Robust Anti-Backdoor Instruction Tuning in LVLMs
Yuan Xun, Siyuan Liang, Xiaojun Jia, Xinwei Liu, Xiaochun Cao

TL;DR
This paper proposes a lightweight, certified-agnostic defense framework called Robust Instruction Tuning that finetunes only adapter modules and text embeddings in LVLMs, effectively mitigating backdoor attacks without modifying core weights or requiring attack priors.
Contribution
The paper introduces a novel defense method that employs input diversity and anomalous activation regularizations to prevent LVLMs from overfitting to backdoor triggers during adapter-level tuning.
Findings
Reduces attack success rate to nearly zero across seven attack types.
Increases training cost by less than 15%.

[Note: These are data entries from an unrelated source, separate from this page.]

/-! ## What a command keeps -/

/-- What every command and boot keep, part by part of the invariant, with the growth of the trace (10_state R25, R28 to
R37). A fault inside a glue WRITE leaves its access in flight (log 26). -/
structure Keeps (s t : State) : Prop where
  cfg : t.cfg = s.cfg
  grows : ∃ es, t.ev = s.ev ++ es
  saved : t.saved = s.saved
  banks : t.bank.length = s.bank.length
  memory : Memory.wf s = true → Memory.wf t = true
  tables : s.tablesOk = true → t.tablesOk = true
  inflight : t.fault = none → t.inflight = s.inflight

theorem State.savedOk_congr {s t : State} (hc : t.cfg = s.cfg) (hs : t.saved = s.saved) : t.savedOk = s.savedOk := by
  unfold State.savedOk
  rw [hc, hs]

theorem Keeps.inv {s t : State} (k : Keeps s t) (hf : s.fault = none) (h : s.inv = true) : t.inv = true := by
  obtain ⟨hcfg, hmem, hbank, htab, hquiet, hsaved⟩ := (State.inv_iff s).mp h
  refine (State.inv_iff t).mpr ⟨by rwa [k.cfg], k.memory hmem, by rw [k.banks, k.cfg, hbank], k.tables htab,
    (State.quiet_iff t).mpr fun ht => ?_, by rwa [State.savedOk_congr k.cfg k.saved]⟩
  rw [k.inflight ht]
  exact (State.quiet_iff s).mp hquiet hf

/-- What a command returns is no part of the invariant. -/
theorem Keeps.returned (s : State) (r : Option Byte) : Keeps s { s with returned := r } :=
  ⟨rfl, ⟨[], by simp⟩, rfl, rfl, id, id, fun _ => rfl⟩

theorem Keeps.refl (s : State) : Keeps s s := Keeps.returned s s.returned

/-- A command begins by returning nothing. -/
theorem Keeps.of_cleared {s t : State} (k : Keeps { s with returned := none } t) : Keeps s t :=
  ⟨k.cfg, k.grows, k.saved, k.banks, k.memory, k.tables, k.inflight⟩

/-- A command ends with the move of the position. -/
theorem Keeps.advance {s t : State} (k : Keeps s t) : Keeps s t.advance := by
  rw [State.advance_eq]
  exact ⟨k.cfg, k.grows, k.saved, k.banks, k.memory, k.tables, k.inflight⟩

theorem MapRel.keeps {s t : State} (h : MapRel s t) : Keeps s t := by
  obtain ⟨frame, tables⟩ := h
  refine ⟨frame.cfg, ⟨[], by simp [frame.ev]⟩, frame.saved, by rw [frame.bank], fun hm => ?_, tables,
    fun _ => frame.inflight⟩
  rwa [Memory.wf_iff, frame.cfg, frame.bufs, frame.mbxRam, ← Memory.wf_iff]

theorem State.boot_keeps (s : State) : Keeps s s.boot := by
  have k := s.bootSteps_mapRel.keeps
  unfold State.boot
  dsimp only
  split
  · exact ⟨k.cfg, k.grows, k.saved, k.banks, k.memory, k.tables, k.inflight⟩
  · exact k

theorem read_keeps {s u : State} {a : Addr} (h : exec (.read a) s = .next u) : Keeps s u := by
  obtain ⟨-, ⟨-, rfl⟩ | ⟨buf, off, -, -, rfl⟩ | ⟨woff, -, rfl⟩ | ⟨id', -, rfl⟩⟩ := read_cases h
  · exact Keeps.returned s _
  · exact Keeps.returned s _
  · exact Keeps.returned s _
  · exact ⟨rfl, ⟨_, rfl⟩, rfl, rfl, id, id, fun _ => rfl⟩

Effective against unseen trigger patterns without prior knowledge.
Abstract
Large visual language models (LVLMs) have demonstrated excellent instruction-following capabilities, yet remain vulnerable to stealthy backdoor attacks when finetuned using contaminated data. Existing backdoor defense techniques are usually developed for single-modal visual or language models under fully parameter-adjustable settings or rely on supervisory knowledge during training. However, in real-world scenarios, defenders cannot modify frozen visual encoders or core LLM parameters, nor possess prior knowledge of unknown trigger patterns or target responses. Motivated by the empirical finding that LVLMs readily overfit to fixed, unknown triggers, which can embed malicious associations during adapter-level tuning, we aim to design a defense that operates without access to core weights or attack priors. To this end, we introduce a lightweight, certified-agnostic defense framework,…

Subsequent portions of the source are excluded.